- **Goal of the exercise**
From the data below, copy exactly the lines that lie between the one holding "The least exponent" and the one holding "(ea + eb), 0)", including both, and nothing more.

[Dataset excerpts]
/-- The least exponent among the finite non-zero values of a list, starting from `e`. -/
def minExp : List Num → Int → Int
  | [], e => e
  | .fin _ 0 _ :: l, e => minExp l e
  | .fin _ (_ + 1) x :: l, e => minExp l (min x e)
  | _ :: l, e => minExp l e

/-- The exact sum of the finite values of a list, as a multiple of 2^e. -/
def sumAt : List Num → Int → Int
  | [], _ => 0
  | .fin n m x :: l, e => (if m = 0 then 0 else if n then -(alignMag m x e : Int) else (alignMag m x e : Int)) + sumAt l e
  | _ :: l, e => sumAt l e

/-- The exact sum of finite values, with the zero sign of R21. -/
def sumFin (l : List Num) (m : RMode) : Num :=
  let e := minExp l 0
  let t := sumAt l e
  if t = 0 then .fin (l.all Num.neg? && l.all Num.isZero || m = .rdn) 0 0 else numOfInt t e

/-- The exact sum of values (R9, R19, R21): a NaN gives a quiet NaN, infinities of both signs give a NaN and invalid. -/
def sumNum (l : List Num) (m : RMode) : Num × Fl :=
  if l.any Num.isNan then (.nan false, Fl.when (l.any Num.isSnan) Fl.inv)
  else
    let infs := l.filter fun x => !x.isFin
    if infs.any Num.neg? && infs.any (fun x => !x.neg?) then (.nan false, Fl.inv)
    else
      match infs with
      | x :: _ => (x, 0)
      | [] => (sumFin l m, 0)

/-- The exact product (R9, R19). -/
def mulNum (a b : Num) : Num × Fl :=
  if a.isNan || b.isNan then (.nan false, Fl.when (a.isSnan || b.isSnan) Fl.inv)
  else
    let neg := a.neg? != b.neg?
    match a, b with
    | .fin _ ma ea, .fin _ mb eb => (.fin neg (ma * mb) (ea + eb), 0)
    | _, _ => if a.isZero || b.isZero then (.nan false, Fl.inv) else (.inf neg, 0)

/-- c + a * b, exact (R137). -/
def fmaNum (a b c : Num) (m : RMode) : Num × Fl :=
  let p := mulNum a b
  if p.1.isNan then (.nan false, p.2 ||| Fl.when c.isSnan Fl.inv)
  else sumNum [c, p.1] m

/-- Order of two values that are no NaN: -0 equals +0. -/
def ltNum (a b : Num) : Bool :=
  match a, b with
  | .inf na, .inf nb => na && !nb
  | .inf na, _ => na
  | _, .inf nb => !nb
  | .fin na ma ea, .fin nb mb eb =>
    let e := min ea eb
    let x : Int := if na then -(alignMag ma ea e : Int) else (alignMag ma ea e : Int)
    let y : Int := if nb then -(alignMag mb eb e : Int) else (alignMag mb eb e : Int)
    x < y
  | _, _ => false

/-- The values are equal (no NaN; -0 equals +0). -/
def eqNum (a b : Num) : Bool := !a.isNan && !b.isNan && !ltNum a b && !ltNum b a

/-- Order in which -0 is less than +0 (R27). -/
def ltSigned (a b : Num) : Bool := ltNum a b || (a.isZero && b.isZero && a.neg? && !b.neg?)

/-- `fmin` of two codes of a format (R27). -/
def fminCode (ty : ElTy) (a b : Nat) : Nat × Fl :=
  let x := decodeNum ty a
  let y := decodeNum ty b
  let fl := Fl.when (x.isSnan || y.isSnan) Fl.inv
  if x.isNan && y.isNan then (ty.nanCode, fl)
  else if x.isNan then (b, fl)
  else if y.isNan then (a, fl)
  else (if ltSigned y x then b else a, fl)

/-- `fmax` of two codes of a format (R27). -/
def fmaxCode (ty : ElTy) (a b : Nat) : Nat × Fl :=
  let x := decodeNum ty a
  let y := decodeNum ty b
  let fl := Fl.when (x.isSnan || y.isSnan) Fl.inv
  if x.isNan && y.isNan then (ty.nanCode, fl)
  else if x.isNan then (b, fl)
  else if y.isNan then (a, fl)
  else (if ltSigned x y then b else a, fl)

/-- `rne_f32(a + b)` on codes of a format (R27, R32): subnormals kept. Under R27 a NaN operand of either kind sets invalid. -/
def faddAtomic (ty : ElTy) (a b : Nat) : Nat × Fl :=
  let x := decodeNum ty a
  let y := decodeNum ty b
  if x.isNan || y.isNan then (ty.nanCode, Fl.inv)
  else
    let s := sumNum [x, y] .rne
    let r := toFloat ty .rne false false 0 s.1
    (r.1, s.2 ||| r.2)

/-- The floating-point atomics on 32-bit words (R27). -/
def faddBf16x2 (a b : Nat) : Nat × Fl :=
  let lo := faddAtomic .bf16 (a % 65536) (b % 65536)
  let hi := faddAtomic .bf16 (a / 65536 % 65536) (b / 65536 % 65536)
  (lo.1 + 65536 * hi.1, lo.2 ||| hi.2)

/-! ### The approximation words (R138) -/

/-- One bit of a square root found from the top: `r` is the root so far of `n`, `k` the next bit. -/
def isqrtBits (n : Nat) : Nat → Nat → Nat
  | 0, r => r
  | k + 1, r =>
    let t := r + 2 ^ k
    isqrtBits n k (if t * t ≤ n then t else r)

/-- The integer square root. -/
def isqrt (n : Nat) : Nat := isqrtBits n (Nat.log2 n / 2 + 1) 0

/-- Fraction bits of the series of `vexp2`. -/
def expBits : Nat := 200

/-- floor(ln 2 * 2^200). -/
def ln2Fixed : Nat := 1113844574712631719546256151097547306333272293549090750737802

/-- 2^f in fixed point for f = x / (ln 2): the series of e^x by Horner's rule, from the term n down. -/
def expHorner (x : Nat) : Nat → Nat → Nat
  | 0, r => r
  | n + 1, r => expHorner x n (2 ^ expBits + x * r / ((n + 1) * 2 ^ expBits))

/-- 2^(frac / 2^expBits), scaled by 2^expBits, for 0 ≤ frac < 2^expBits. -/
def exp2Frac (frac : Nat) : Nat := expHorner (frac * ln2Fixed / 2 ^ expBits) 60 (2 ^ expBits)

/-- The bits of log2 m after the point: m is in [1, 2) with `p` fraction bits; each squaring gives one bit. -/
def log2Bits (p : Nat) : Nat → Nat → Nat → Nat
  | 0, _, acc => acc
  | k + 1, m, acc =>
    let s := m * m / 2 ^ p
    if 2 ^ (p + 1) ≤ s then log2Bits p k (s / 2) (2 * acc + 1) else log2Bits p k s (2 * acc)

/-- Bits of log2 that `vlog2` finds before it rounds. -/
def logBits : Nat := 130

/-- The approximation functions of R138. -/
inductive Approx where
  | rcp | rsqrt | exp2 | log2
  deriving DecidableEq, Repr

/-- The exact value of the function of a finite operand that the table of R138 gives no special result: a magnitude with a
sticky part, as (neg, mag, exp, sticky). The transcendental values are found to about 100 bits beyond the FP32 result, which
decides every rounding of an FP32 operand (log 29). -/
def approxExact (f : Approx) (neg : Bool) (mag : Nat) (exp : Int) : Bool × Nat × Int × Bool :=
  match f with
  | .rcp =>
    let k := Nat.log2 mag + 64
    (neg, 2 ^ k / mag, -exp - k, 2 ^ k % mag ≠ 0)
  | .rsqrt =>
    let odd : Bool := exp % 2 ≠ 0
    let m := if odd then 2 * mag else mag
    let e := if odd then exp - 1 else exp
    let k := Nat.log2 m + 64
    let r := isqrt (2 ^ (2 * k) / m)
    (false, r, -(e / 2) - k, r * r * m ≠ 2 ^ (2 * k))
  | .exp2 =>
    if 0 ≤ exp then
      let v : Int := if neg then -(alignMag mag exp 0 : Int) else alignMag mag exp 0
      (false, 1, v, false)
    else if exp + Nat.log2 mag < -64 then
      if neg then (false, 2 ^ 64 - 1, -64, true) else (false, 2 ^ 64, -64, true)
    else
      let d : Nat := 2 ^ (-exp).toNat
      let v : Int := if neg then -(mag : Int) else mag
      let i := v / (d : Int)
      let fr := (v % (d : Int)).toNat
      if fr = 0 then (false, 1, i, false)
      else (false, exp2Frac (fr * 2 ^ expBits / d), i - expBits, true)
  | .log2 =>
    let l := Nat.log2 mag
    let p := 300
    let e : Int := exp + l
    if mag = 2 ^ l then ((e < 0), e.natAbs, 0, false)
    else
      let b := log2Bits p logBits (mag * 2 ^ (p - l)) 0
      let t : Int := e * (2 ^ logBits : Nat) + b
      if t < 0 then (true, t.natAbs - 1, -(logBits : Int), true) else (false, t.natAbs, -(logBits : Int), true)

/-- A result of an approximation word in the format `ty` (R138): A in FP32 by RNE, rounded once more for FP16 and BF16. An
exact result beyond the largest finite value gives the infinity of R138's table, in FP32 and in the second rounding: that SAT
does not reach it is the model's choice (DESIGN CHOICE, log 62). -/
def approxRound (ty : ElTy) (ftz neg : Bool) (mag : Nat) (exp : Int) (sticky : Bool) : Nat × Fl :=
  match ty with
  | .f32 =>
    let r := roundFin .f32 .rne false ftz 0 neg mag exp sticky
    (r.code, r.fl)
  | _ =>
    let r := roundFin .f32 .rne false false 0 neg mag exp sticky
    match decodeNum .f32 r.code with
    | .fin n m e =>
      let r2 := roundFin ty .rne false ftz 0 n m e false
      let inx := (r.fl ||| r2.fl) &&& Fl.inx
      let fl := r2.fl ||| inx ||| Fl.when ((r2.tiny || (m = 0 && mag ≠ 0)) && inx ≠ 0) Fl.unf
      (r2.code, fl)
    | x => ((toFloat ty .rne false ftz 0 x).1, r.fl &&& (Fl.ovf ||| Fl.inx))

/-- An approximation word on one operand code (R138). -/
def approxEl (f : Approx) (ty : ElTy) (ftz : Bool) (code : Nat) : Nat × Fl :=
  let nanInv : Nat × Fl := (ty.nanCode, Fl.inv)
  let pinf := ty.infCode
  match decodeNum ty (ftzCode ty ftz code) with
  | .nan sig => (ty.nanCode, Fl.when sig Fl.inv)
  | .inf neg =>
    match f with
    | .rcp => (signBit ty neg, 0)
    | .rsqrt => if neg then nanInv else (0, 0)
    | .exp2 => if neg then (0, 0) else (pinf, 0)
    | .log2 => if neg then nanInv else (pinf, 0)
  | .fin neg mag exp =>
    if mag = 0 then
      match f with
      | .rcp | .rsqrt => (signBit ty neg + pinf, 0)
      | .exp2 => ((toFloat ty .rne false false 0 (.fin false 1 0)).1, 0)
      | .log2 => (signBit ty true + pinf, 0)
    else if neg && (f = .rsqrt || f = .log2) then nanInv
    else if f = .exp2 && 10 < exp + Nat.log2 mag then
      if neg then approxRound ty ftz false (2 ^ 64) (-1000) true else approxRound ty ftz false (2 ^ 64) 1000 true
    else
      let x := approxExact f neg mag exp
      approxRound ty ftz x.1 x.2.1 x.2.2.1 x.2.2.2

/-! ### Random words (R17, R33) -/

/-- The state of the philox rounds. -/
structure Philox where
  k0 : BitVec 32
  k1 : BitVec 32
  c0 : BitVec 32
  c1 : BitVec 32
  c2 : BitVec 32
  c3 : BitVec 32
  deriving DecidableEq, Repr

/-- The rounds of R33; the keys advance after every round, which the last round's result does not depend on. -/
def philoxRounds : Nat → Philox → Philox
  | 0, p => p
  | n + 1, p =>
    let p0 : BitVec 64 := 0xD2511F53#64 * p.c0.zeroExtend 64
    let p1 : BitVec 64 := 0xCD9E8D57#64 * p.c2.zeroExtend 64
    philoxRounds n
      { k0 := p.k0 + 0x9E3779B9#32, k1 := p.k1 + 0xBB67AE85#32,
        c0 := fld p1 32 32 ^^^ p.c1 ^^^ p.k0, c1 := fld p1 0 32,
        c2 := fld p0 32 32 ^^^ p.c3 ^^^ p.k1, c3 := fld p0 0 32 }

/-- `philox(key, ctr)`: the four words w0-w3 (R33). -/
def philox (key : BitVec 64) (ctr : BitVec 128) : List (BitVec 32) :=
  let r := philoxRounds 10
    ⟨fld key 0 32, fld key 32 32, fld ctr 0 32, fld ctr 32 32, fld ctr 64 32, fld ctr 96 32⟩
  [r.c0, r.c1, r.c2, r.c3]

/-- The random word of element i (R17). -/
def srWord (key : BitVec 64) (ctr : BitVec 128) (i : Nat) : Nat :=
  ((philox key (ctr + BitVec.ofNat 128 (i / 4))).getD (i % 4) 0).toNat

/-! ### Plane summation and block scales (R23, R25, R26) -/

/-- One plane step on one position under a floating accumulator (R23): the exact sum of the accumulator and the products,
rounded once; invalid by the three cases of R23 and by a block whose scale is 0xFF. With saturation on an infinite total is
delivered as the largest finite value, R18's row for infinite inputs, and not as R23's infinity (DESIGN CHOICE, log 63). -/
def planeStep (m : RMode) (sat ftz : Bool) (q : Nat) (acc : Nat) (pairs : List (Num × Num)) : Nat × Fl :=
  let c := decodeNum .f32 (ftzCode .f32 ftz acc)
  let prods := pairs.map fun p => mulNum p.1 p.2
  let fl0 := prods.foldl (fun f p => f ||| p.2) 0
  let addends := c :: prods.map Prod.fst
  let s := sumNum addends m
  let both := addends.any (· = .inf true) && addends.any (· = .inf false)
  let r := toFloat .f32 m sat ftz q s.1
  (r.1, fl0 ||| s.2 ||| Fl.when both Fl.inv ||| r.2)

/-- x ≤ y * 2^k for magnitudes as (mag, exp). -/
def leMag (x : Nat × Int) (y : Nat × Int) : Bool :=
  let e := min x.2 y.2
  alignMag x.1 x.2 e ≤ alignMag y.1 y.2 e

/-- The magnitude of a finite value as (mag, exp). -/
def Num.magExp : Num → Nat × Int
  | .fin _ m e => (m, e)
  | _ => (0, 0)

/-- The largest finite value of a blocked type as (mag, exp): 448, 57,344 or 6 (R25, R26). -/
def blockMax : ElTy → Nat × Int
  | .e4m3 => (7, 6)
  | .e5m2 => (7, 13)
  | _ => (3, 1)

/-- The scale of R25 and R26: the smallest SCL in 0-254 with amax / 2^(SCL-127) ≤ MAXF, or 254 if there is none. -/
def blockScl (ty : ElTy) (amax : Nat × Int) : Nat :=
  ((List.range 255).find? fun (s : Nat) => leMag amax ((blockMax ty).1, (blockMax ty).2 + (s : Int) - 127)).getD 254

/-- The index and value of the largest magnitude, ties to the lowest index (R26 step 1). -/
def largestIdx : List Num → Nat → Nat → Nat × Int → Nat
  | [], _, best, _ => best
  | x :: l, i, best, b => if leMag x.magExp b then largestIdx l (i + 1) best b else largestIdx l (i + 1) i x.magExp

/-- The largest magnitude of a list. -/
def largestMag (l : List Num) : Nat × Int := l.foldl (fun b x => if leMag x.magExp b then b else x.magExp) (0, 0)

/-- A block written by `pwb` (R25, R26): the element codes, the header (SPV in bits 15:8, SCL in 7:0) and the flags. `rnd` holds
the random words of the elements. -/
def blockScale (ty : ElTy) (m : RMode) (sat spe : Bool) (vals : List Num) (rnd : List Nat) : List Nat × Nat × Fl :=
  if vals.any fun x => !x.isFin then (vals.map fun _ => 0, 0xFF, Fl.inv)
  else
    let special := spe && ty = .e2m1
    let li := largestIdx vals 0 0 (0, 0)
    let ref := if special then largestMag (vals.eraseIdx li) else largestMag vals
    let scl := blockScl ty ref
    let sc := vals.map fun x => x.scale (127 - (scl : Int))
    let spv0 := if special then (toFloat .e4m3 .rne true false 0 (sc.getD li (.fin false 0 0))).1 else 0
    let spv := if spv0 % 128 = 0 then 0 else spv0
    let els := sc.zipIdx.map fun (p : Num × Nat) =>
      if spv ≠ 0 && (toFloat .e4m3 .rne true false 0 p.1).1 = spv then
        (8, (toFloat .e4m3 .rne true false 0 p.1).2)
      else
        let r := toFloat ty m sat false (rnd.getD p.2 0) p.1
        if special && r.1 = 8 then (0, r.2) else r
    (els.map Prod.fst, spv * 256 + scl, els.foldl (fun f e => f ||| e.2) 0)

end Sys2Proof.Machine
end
---
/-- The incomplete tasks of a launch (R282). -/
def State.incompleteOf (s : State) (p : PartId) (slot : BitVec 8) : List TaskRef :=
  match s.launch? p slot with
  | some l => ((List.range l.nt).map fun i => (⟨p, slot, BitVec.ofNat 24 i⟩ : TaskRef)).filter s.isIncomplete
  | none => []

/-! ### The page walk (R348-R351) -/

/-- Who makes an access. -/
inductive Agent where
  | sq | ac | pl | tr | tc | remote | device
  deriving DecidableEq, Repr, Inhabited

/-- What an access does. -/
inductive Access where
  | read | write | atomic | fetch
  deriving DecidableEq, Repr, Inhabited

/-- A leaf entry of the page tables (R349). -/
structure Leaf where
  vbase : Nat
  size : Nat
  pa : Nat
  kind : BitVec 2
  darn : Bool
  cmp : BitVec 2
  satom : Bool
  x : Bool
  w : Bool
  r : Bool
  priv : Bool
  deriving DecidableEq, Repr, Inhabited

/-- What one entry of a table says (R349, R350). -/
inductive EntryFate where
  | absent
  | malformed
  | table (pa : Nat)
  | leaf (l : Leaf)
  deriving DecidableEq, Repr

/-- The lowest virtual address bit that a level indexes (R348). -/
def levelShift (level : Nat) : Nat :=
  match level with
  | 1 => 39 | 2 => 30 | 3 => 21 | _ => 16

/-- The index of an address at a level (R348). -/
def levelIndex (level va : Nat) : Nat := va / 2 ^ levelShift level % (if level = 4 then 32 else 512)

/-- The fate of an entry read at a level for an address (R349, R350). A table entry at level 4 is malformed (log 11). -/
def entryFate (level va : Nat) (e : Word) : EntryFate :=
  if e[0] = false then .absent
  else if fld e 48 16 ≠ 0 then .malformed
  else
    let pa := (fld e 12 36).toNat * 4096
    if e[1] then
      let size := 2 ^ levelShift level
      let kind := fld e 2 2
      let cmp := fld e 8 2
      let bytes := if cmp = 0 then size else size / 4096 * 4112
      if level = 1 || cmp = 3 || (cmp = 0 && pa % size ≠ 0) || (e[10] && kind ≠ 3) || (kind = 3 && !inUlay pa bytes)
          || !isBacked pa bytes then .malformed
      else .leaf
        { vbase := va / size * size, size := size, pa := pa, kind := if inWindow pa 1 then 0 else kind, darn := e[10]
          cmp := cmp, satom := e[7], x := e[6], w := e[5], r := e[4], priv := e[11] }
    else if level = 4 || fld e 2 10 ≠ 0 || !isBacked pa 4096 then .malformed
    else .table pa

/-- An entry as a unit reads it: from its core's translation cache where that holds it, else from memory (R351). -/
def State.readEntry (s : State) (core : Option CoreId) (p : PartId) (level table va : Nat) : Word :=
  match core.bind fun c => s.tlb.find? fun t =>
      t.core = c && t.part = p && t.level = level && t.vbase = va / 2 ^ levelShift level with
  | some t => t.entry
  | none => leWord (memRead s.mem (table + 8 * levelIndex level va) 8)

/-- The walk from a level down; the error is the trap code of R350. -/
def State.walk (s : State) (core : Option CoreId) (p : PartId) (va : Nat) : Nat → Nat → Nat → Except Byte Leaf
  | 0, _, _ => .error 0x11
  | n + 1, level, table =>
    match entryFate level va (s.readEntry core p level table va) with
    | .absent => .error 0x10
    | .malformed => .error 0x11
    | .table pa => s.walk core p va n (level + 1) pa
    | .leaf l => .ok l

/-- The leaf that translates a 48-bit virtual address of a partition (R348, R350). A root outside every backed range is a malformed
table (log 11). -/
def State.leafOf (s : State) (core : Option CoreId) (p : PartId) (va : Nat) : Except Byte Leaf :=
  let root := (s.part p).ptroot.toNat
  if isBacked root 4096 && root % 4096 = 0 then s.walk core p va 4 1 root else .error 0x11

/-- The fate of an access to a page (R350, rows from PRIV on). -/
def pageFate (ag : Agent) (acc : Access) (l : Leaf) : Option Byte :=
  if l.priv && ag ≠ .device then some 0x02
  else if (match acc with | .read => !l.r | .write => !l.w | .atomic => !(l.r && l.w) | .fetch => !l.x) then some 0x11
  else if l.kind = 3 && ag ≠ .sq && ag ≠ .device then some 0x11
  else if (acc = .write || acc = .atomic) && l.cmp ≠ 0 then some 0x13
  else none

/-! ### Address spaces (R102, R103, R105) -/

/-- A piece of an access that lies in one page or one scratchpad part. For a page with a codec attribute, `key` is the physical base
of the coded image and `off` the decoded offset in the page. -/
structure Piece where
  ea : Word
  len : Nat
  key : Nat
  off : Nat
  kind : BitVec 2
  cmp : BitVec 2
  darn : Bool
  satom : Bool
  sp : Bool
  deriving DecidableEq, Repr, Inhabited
...
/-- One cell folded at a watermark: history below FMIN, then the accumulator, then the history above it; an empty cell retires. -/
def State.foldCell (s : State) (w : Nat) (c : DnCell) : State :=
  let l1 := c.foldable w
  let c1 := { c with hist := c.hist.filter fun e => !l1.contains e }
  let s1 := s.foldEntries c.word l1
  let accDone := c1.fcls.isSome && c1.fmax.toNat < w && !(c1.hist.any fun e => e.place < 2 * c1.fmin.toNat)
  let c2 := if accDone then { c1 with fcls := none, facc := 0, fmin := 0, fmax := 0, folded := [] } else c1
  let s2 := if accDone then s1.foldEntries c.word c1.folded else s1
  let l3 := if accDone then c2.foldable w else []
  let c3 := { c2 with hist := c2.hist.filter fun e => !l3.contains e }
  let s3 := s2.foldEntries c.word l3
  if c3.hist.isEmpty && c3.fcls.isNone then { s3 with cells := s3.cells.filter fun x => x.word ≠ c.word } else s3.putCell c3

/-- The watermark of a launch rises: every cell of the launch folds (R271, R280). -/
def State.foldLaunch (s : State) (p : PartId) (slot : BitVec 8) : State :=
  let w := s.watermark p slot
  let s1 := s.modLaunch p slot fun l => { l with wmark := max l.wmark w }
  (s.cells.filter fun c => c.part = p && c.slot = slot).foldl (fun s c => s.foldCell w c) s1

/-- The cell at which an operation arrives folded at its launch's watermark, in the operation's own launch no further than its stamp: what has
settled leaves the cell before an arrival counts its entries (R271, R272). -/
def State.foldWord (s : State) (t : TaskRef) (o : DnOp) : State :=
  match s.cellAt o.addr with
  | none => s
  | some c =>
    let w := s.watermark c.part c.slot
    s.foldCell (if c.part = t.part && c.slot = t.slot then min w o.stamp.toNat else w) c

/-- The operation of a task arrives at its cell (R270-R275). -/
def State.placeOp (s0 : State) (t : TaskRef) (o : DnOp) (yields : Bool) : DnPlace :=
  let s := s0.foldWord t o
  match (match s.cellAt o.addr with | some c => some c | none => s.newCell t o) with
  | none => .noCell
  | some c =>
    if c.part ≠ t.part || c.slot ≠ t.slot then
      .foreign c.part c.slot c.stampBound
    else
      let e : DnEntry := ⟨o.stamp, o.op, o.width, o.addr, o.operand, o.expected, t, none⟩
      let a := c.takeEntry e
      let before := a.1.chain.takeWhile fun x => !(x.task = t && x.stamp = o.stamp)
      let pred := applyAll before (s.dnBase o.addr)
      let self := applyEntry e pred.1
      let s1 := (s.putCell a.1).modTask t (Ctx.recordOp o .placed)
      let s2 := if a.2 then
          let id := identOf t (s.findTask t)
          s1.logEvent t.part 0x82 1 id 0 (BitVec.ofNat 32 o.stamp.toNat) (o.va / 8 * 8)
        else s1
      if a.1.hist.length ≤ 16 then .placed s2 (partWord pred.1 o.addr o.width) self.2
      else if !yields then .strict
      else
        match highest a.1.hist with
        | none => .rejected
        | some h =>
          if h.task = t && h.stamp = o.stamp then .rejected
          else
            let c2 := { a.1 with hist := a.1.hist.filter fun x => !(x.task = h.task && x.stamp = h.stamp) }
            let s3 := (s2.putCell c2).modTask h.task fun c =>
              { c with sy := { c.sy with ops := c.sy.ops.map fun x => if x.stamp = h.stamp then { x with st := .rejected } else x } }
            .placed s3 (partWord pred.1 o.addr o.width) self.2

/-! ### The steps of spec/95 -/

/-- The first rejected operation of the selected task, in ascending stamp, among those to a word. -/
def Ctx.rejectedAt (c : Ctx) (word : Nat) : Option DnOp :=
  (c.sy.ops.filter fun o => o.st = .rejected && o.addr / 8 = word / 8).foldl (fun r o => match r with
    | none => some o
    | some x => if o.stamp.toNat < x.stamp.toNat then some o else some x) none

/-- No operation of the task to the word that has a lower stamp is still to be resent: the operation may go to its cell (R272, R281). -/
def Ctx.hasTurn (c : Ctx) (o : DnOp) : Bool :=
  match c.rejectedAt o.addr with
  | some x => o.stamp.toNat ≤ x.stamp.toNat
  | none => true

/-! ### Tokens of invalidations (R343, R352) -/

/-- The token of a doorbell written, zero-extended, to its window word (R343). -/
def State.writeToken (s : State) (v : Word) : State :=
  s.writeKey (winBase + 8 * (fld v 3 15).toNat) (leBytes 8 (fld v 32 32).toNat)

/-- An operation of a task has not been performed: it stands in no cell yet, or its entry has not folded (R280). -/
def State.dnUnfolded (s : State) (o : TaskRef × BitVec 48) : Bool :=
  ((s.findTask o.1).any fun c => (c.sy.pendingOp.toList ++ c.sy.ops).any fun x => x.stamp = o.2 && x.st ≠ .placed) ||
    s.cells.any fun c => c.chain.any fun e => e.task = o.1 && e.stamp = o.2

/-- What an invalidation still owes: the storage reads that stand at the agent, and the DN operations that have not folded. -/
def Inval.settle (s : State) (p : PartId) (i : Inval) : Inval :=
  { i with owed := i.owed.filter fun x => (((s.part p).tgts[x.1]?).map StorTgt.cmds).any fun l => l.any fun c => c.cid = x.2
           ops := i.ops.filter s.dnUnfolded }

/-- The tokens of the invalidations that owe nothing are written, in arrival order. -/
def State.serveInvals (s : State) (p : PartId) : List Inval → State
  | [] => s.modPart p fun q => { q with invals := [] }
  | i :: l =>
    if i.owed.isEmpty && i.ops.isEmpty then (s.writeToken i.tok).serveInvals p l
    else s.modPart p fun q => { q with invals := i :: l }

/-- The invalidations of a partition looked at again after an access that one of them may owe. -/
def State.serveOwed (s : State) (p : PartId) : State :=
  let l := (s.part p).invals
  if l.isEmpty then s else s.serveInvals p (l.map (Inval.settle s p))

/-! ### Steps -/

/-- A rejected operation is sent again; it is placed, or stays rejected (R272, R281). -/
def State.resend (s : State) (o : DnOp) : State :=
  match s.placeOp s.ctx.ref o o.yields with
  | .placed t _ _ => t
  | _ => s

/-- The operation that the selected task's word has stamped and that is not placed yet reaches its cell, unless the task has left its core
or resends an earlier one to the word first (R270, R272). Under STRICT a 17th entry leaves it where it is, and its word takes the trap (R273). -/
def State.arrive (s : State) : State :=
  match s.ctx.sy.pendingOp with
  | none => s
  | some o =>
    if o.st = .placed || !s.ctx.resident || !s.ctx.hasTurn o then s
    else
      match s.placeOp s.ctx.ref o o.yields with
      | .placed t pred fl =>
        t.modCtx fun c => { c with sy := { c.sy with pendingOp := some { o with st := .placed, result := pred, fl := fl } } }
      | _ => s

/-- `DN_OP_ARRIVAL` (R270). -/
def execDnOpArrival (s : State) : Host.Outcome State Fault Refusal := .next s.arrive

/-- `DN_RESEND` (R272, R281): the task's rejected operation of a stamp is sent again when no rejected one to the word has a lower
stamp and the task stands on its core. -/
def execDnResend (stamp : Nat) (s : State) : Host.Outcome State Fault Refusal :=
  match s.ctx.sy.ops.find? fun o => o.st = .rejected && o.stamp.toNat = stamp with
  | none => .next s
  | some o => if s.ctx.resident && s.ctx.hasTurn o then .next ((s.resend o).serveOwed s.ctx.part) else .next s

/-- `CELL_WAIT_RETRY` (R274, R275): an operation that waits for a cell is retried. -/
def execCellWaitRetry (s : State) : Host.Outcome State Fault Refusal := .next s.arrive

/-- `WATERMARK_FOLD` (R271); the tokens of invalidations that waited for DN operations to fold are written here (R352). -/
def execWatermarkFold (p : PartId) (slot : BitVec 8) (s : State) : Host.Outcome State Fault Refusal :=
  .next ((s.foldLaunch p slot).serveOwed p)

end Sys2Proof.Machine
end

- **Result**
/-- The least exponent among the finite non-zero values of a list, starting from `e`. -/
def minExp : List Num → Int → Int
  | [], e => e
  | .fin _ 0 _ :: l, e => minExp l e
  | .fin _ (_ + 1) x :: l, e => minExp l (min x e)
  | _ :: l, e => minExp l e

/-- The exact sum of the finite values of a list, as a multiple of 2^e. -/
def sumAt : List Num → Int → Int
  | [], _ => 0
  | .fin n m x :: l, e => (if m = 0 then 0 else if n then -(alignMag m x e : Int) else (alignMag m x e : Int)) + sumAt l e
  | _ :: l, e => sumAt l e

/-- The exact sum of finite values, with the zero sign of R21. -/
def sumFin (l : List Num) (m : RMode) : Num :=
  let e := minExp l 0
  let t := sumAt l e
  if t = 0 then .fin (l.all Num.neg? && l.all Num.isZero || m = .rdn) 0 0 else numOfInt t e

/-- The exact sum of values (R9, R19, R21): a NaN gives a quiet NaN, infinities of both signs give a NaN and invalid. -/
def sumNum (l : List Num) (m : RMode) : Num × Fl :=
  if l.any Num.isNan then (.nan false, Fl.when (l.any Num.isSnan) Fl.inv)
  else
    let infs := l.filter fun x => !x.isFin
    if infs.any Num.neg? && infs.any (fun x => !x.neg?) then (.nan false, Fl.inv)
    else
      match infs with
      | x :: _ => (x, 0)
      | [] => (sumFin l m, 0)

/-- The exact product (R9, R19). -/
def mulNum (a b : Num) : Num × Fl :=
  if a.isNan || b.isNan then (.nan false, Fl.when (a.isSnan || b.isSnan) Fl.inv)
  else
    let neg := a.neg? != b.neg?
    match a, b with
    | .fin _ ma ea, .fin _ mb eb => (.fin neg (ma * mb) (ea + eb), 0)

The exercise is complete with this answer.